━━ Data for this exercise

-- ==== Sys2Proof/Machine/Arrival.lean ====
section
/-! DEFINITION. Frames that enter at PCIe ports (R22, R55, R92, R103, R119, R123, R126, R140, R309, R427, R433): ingress
checks, completion reservations, lookup and dispatch, messages, configuration requests and completions. -/

namespace Sys2Proof.Machine

/-! ### Where looked-up requests go -/

/-- The entry with both copies bad that the routing of a unicast frame reads: fabric route, or partition home (R294). -/
def State.fabricBad (s : State) (f : Frame) (win : Option Win) (fid : Nat) : Option (Nat × Nat) :=
  if fid ≠ s.selfFid ∧ s.faulted 5 fid = true then some (5, fid)
  else match f.part with
    | some p => if win.isNone && (s.upstreamOf p).isNone && s.faulted 6 p then some (6, p) else none
    | none => none

/-- Does an egress port block AtomicOps (R207)? -/
def State.atomicBlocked (s : State) (f : Frame) (fid p : Nat) : Bool :=
  f.tlp.kind == .atomic && fid == s.selfFid && isPcie p && s.cfgBits (s.portFn p) cDevCtl2 7 7 == 1

/-- What follows once a frame has been sent on, or could not be (R106, R208, R223, R225). -/
def State.sent (r : State × Sent) (f : Frame) : State :=
  match r.2 with
  | .ok => r.1
  | .waits => r.1
  | .noRoute => if f.tlp.nonPosted then r.1.unsupported f else r.1
  | .portDown => if f.tlp.nonPosted then r.1.unsupported f else r.1
  | .ide => r.1.refuse f
  | .asleep => r.1.refuse f

/-- A looked-up request for a core port of a device of the fabric. -/
def State.unicast (s : State) (f : Frame) (win : Option Win) (fid p : Nat) (addr : W64) : State :=
  match s.fabricBad f win fid with
  | some (t, i) => s.tableHit f t i
  | none =>
    if s.atomicBlocked f fid p then (s.portAer p 24 f.tlp.header).unsupported f
    else State.sent (s.sendTo f fid p addr (match win with
      | some w => w.fwd
      | none => 0) (win.bind Win.ring) f.record) f

/-- A looked-up request for a multicast group (R90, R107 to R110, R208). -/
def State.multicast (s : State) (f : Frame) (k fwd : Nat) : State :=
  if !f.tlp.posted then s.unsupported f
  else if s.groupIde f k then (if isPcie f.ingress then s.bump (R.PEP_IDE_REFUSED f.ingress) else s).refuse f
  else match s.badGroup k with
    | [] => s.sendGroup f k fwd
    | es => s.tableHits f es

/-- A looked-up request on its way (R90, R95). -/
def State.dispatch (s : State) (f : Frame) (win : Option Win) (dest : Dest) : State :=
  let addr := match win with
    | some w => w.out f.tlp.addr
    | none => f.tlp.addr
  match dest with
  | .port fid p => s.unicast f win fid p addr
  | .inst fid i off =>
    if fid = s.selfFid then s.serveInst f i off
    -- A request for an instance elsewhere keeps its address, and its destination names the instance (R208, log entry 40).
    else s.unicast f win fid (4096 + i) f.tlp.addr
  | .mgmtBar bar off => (match f.part with
    | some p => s.serveBar f p bar off
    | none => s)
  | .culvert cs a =>
    -- A window that translates the address cannot pass an IDE prefix (R208).
    if f.tlp.ide.isSome && addr != f.tlp.addr then
      (if isPcie f.ingress then s.bump (R.PEP_IDE_REFUSED f.ingress) else s).refuse f
    else s.serveCulvert f cs a
  | .mcast k => s.multicast f k (match win with
    | some w => w.fwd
    | none => 0)
  | .dropped => if f.tlp.posted then s.bump R.MAP_DROP else s.unsupported f
  | .miss =>
    let s := s.missRefused f
    if f.tlp.nonPosted then s.unsupported f else if isPcie f.ingress then s.dpcError f.ingress aerUnsupported else s
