-- ==== Sys2Proof/Machine/Tick.lean ====
section
/-! DEFINITION. One core cycle with no command waiting: what the block does by its clocks alone (log entry 2). -/

namespace Sys2Proof.Machine

/-! ### The time base (R132, R134, R143) -/

/-- The time base advanced by one core cycle: 0.8 ns × (1 + rate), what is below 2^-16 ns kept in `sub` as a numerator over
5 × 10^9 (log entry 6). -/
def State.advanceTime (s : State) : State :=
  let n := (s.tb.sub : Int) + 4 * (65536000000000 + s.tb.rate)
  { s with tb := { s.tb with time := s.tb.time + BitVec.ofInt 80 (n / 5000000000), sub := (n % 5000000000).toNat } }

/-! ### Tails (R22, R64) -/

/-- Frames all of whose bytes have come by their link's rate are whole, unless a copy waits to be sent again (R65). -/
def State.tails (s : State) : State :=
  (s.sw.frames.filter fun f => !f.whole && decide (f.tlp.bytes ≤ s.stored f)
      && !((s.copiesOf f.id).any fun c => c.resend)).foldl
    (fun s f => s.modFrame f.id fun f => { f with whole := true }) s

/-! ### Bank reads (R17, R59) -/

/-- Physical bank of the next cell that an egress port has to read for its copy in transmission; none while that cell has
not come yet. -/
def State.wantsBank (s : State) (n : Nat) : Option Nat :=
  match s.sendingAt n with
  | none => none
  | some c => match s.frame? c.frame with
    | none => none
    | some f => if f.whole || decide (256 * (c.cellsRead + 1) ≤ s.stored f) then f.banks[c.cellsRead]? else none

/-- One core cycle of a bank's read arbiter: of the ports that ask, the one next after the last winner reads a cell. -/
def State.bankRead (wants : List (Nat × Nat)) (s : State) (b : Nat) : State :=
  match rotate 89 (storeGet 88 s.sw.readWinner b) fun n => wants.contains (n, b) with
  | none => s
  | some n =>
    let s : State := { s with sw := { s.sw with readWinner := storePut 88 b n s.sw.readWinner } }
    s.setCopies (s.sw.copies.map fun x => if x.egress == n && x.sending then { x with cellsRead := x.cellsRead + 1 } else x)

/-- One core cycle of every bank's read arbiter. -/
def State.bankReads (s : State) : State :=
  let ports := (s.sw.copies.filter (·.sending)).map (·.egress)
  let wants := ports.filterMap fun n => (s.wantsBank n).map fun b => (n, b)
  if wants.isEmpty then s else (upTo 17).foldl (State.bankRead wants) s

/-! ### Slots and waiting times (R389, R391, R392) -/

/-- Heads of a port's queues that are behind no other copy, with: does it wait for its link (credits, XOFF or an ASPM
exit)? A PCIe head that could start, but for which no command has found credits, waits for them. -/
def State.headsWait (s : State) (n : Nat) : List Bool :=
  let all := s.queued n
  (upTo 16).filterMap fun q => match all.find? fun x => x.1.queue == q with
    | none => none
    | some (c, f) => if blocked all c f || s.heldBack n f then none
      else some (s.cellsReady f c && (isPcie n || !s.linkTakes (n - 64) f c))

/-- Is an idle slot starved at its back: copies queued, and every head waits for the link or for the end of a flush
(R392)? -/
def State.starvedBack (s : State) (n : Nat) : Bool :=
  if (s.port n).flushing then !(s.queued n).isEmpty else !(s.headsWait n).isEmpty && (s.headsWait n).all id

/-- Time towards an idle port's next slot, counted as starved at its back or at its front. A cycle is 64 and a slot 5 × SLOT_T units of 1/80 ns. -/
def State.idleSlots (s : State) (n : Nat) : State :=
  if s.slotTime n = 0 then s
  else if (s.sendingAt n).isSome then (if (s.port n).idle = 0 then s else s.modPort n fun p => { p with idle := 0 })
  else
    let t := (s.port n).idle + 64
    let slot := 5 * s.slotTime n
    let k := t / slot
    let s := s.modPort n fun p => { p with idle := t % slot }
    if k = 0 then s else s.linkSlots n (if s.starvedBack n then 3 else 2) k

/-- Does a port withhold credits, or hold XOFF, because of its own weir (R67, R68), an exhausted ordered pool standing for
it (R69)? -/
def State.weirHolds (s : State) (n : Nat) : Bool :=
  if isPcie n then (s.port n).up && (decide (s.fget (R.SWC_WEIR_LIMIT n) * 32 ≤ s.weirHeld n + (s.port n).credit)
    || decide (s.poolFree .ordered ≤ s.headrooms))
  else isMoaben n && (s.port n).xoff && decide (s.xoffLevel n < s.weirHeld n + 32)

/-- The cycle's accounting at one port. -/
def State.portCycle (s : State) (n : Nat) : State :=
  let waits := n < 72 && (s.sendingAt n).isNone && !(s.port n).flushing && (s.headsWait n).any id
  let s := if waits then s.tel 15 n 1 none else s
  let s := if s.weirHolds n then (s.tel 16 n 1 none).modPort n fun p => { p with withheld := p.withheld + 1 } else s
  s.idleSlots n

/-- The cycle's accounting at every port that is up. -/
def State.portCycles (s : State) : State :=
  ((s.sw.ports.filter fun e => e.2.up || e.2.xoff).map (·.1)).foldl State.portCycle s

/-! ### Relays between devices (R270) -/

/-- Words of a downstream port that its bridge on the home device shows. -/
def relayWords : List Nat := [0x60, 0x6C, cLinkCtl, cSlotCap, cSlotCtl, cDpcSts, cAerHeader, cAerHeader + 4, cAerHeader + 8, cAerHeader + 12,
  cAerUncSts, cAerCorSts]

/-- A port that is no longer a downstream port of the partition it was announced for: that partition's home is told. -/
def State.relayGone (s : State) (n : Nat) : State :=
  match storeGet none s.announced n with
  | none => s
  | some p =>
    if s.role n == 2 && s.portPart n == p then s
    else
      let s : State := { s with
        announced := storePut none n none s.announced, relayed := s.relayed.filter fun e => e.1 / 4096 != n }
      match s.homeOf p with
      | none => s
      | some (fid, _) => match s.vc4Link fid with
        | some l => s.sendMgmt l s.selfFid fid (.change p n portGoneOff 0)
        | none => s

/-- Words of a port that have changed, sent to its partition's home device. -/
def State.relayPort (s : State) (n : Nat) : State :=
  let s := s.relayGone n
  let part := s.portPart n
  if s.role n != 2 || (s.upstreamOf part).isSome then s
  else match s.homeOf part with
    | none => s
    | some (fid, _) => match s.vc4Link fid with
      -- With no route the home loses sight of the port; it is told afresh when one returns (R271).
      | none => { s with relayed := s.relayed.filter fun e => e.1 / 4096 != n }
      | some l => relayWords.foldl (fun s off =>
          let v := s.cfgRead (Fn.down n).num off
          if storeGet none s.relayed (4096 * n + off) = some v then s
          else ({ s with
            relayed := storePut none (4096 * n + off) (some v) s.relayed
            announced := storePut none n (some part) s.announced } : State).sendMgmt l s.selfFid fid (.change part n off v)) s

/-- Relays of every port, in a device that composes with others. -/
def State.relays (s : State) : State :=
  if (upTo 8).any s.linkUp || !s.relayed.isEmpty then (upTo 64).foldl State.relayPort s else s

/-! ### The cycle -/

/-- DPC of the ports where an uncorrectable error has triggered it (R218). -/
def State.dpcAct (s : State) : State :=
  let due := s.dpcDue
  if due.isEmpty then s else due.foldl (fun s x => s.dpcError x.1 x.2) { s with dpcDue := [] }

/-- Containment actions put off while another was under way (R299). -/
def State.actDue (s : State) : State := if s.err.deferred.isEmpty || s.containing then s else s.actDeferred

/-- The supervisor's tick, each microsecond (R368). -/
def State.supervise (s : State) : State :=
  if s.now % cyclesPerUs = 0 ∧ s.spvDue ≠ [] then s.spvTick else s

/-- One core cycle of a device that is not in RESET or STANDBY. -/
def State.cycle (s : State) : State :=
  let s : State := { s with now := s.now + 1, answer := .none }
  let s := (if s.now = 1 then s.firstCycle else s).advanceTime.supervise.fireDue.dpcAct.tails.bankReads.ageHeads.portCycles
  s.storesExpire.sbDrain.corePump.debugAnswer.lbGrant.culHits.culPump.actDue.failoverRecord.timerShow.routeFollow.checkRemotes.checkBar4.relays.updateLinks.rows

/-- What the block does with no command waiting. -/
def State.tick (s : State) : Out :=
  if s.mode = mRESET then .next s.resetTick
  else if s.mode = mSTANDBY then .next s
  else s.cycle.finish

end Sys2Proof.Machine
end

━━━━

■ Exercise instructions:
Start at the first line of the entries and stop at the line with "R427, R433): ingress". Retype each of those lines exactly, both ends included.

■ Task output:
-- ==== Sys2Proof/Machine/Arrival.lean ====
section
/-! DEFINITION. Frames that enter at PCIe ports (R22, R55, R92, R103, R119, R123, R126, R140, R309, R427, R433): ingress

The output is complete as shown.